__TASK DETAILS__.
From the data below, please reproduce exactly everything from the line that contains "(03 R76, R86, 04 R109). -/" down to the line that contains "(04 R116). -/", with both ends included.

__RECORD EXTRACTS__.
BEGIN
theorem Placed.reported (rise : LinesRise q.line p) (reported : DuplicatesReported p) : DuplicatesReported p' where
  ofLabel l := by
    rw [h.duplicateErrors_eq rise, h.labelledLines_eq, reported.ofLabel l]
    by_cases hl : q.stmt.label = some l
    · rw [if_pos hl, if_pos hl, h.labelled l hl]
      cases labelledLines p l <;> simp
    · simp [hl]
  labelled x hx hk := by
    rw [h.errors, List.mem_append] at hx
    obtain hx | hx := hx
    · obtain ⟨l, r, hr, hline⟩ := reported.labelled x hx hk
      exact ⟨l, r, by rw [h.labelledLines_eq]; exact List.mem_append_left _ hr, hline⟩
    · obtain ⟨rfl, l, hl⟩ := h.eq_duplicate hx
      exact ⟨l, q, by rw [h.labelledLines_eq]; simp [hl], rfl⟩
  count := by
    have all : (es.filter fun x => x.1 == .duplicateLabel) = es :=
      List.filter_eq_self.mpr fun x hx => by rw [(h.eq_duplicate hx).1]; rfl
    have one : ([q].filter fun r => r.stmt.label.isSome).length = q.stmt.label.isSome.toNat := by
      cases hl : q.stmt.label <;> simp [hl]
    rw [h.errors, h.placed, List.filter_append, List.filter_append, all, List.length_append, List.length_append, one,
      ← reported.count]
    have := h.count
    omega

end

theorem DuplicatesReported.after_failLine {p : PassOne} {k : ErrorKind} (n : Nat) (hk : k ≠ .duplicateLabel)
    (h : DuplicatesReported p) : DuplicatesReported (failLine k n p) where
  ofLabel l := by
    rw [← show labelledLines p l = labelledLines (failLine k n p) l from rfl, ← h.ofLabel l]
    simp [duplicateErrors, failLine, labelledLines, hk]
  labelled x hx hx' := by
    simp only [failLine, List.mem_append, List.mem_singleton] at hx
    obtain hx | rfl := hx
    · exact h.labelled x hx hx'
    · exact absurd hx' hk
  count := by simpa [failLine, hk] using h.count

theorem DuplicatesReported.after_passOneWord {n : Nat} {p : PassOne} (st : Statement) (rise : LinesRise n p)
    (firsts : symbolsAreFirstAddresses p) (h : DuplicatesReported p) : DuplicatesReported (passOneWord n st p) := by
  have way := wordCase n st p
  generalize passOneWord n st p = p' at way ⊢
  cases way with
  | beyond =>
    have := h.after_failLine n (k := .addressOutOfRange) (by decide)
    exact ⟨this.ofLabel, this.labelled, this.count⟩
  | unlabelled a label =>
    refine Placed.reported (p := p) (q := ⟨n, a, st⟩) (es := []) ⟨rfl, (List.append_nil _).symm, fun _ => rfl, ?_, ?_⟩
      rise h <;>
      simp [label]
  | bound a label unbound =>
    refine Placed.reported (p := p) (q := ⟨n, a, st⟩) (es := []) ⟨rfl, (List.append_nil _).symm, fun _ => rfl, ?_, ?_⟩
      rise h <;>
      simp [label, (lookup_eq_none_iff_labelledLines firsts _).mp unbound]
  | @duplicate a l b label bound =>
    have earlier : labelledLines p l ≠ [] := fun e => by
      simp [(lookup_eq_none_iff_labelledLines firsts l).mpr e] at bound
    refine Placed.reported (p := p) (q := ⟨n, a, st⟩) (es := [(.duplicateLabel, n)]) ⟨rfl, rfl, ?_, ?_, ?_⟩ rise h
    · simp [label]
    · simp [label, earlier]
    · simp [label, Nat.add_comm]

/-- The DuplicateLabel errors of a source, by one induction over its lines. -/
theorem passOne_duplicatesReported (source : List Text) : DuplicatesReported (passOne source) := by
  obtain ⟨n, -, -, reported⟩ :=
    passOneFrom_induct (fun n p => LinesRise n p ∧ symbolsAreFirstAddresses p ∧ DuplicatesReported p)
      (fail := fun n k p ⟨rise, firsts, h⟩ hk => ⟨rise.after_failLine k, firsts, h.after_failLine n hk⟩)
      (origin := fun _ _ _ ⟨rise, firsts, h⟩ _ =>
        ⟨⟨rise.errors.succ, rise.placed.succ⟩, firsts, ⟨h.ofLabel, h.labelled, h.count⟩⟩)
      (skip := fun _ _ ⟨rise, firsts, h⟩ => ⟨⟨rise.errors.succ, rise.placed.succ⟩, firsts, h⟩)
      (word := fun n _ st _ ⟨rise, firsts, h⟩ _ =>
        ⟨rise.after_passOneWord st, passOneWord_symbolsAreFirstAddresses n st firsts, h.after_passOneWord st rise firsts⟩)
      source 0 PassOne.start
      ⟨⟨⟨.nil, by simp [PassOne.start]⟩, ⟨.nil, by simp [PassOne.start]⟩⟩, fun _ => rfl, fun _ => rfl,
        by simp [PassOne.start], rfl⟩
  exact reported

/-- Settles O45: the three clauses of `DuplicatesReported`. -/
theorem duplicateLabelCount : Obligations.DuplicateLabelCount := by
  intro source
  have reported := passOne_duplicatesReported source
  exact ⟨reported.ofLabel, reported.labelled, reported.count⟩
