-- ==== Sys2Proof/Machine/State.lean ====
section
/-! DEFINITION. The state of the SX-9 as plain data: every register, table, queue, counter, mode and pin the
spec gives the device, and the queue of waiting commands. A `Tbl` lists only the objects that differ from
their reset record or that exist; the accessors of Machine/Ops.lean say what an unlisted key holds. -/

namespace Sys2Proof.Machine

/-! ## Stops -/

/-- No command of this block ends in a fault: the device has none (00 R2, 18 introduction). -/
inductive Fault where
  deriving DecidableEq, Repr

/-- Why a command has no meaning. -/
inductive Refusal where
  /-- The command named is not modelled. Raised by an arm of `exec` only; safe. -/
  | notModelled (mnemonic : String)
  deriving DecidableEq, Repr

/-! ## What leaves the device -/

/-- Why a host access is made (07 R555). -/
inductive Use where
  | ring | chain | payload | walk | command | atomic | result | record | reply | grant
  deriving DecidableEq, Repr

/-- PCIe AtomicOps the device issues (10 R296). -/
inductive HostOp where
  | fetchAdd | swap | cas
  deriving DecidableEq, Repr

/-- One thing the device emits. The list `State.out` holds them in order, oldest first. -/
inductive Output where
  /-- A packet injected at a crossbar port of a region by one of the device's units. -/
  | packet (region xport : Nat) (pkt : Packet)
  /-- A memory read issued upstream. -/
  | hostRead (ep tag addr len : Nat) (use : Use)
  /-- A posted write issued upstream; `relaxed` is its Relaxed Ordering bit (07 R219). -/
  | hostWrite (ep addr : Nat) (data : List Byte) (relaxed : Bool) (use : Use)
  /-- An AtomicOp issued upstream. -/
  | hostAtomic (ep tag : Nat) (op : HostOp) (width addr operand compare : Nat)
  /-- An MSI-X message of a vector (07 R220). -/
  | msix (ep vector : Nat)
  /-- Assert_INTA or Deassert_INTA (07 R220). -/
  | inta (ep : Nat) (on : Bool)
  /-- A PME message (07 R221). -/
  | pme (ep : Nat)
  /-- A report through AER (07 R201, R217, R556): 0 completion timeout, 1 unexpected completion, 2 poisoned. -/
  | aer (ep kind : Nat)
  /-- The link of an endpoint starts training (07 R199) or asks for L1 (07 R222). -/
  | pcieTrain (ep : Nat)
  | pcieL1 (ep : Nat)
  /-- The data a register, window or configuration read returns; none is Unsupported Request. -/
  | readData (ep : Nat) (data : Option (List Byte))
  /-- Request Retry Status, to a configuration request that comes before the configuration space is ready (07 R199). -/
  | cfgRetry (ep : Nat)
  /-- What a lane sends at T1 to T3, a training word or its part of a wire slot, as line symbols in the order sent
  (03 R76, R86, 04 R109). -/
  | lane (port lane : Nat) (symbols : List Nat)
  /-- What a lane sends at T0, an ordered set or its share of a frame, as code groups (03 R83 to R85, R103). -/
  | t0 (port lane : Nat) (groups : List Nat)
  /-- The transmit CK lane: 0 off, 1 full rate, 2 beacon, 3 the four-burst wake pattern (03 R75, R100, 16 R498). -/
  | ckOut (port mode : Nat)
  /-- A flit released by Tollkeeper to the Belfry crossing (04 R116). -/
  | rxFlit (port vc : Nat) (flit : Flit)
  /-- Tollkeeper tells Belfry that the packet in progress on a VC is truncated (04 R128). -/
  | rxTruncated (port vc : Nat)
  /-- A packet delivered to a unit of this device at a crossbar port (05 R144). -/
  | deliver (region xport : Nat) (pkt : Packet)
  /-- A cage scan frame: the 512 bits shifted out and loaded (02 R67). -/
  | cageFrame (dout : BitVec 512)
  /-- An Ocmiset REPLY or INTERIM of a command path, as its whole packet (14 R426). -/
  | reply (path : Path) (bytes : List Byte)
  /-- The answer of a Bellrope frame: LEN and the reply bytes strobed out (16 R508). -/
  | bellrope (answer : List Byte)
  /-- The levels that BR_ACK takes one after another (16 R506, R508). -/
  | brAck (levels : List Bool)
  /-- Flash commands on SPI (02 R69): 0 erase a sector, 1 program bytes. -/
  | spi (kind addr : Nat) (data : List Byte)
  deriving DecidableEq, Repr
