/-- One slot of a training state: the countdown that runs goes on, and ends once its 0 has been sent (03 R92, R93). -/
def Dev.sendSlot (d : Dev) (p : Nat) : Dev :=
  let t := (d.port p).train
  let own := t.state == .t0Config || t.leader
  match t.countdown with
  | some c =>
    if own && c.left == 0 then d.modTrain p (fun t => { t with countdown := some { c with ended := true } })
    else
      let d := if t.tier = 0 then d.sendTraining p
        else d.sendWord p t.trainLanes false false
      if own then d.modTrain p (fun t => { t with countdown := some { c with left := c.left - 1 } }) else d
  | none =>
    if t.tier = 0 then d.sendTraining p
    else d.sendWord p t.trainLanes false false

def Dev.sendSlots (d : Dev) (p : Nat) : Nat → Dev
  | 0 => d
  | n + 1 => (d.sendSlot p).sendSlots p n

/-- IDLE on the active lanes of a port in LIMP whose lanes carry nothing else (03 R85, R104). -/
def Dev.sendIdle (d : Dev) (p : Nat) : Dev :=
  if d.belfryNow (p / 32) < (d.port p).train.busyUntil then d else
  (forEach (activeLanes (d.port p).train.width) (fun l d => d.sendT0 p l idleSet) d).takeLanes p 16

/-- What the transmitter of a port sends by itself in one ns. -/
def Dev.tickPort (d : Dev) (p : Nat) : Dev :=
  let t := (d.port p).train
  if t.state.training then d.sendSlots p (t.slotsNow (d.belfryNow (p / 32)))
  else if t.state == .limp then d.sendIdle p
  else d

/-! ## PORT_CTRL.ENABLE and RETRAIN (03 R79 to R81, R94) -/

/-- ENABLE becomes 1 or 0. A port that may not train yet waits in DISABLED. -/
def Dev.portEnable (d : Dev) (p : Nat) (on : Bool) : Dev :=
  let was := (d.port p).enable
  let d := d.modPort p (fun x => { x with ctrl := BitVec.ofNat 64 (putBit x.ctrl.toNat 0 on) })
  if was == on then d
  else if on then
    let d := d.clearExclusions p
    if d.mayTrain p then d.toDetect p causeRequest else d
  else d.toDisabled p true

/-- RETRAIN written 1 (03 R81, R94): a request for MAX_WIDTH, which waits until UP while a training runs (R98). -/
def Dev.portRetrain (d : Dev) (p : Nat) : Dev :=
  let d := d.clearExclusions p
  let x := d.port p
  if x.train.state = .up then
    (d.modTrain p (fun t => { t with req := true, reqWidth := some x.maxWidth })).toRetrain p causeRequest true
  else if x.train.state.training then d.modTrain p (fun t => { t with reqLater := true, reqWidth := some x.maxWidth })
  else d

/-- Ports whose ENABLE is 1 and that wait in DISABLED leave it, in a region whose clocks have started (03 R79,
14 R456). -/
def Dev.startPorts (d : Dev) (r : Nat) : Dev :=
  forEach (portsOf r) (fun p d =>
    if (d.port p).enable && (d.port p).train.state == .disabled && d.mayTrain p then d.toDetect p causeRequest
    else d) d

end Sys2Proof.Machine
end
END
__RESULT OF THE EXERCISE__.
  (03 R76, R86, 04 R109). -/
  | lane (port lane : Nat) (symbols : List Nat)
  /-- What a lane sends at T0, an ordered set or its share of a frame, as code groups (03 R83 to R85, R103). -/
  | t0 (port lane : Nat) (groups : List Nat)
  /-- The transmit CK lane: 0 off, 1 full rate, 2 beacon, 3 the four-burst wake pattern (03 R75, R100, 16 R498). -/
  | ckOut (port mode : Nat)
  /-- A flit released by Tollkeeper to the Belfry crossing (04 R116). -/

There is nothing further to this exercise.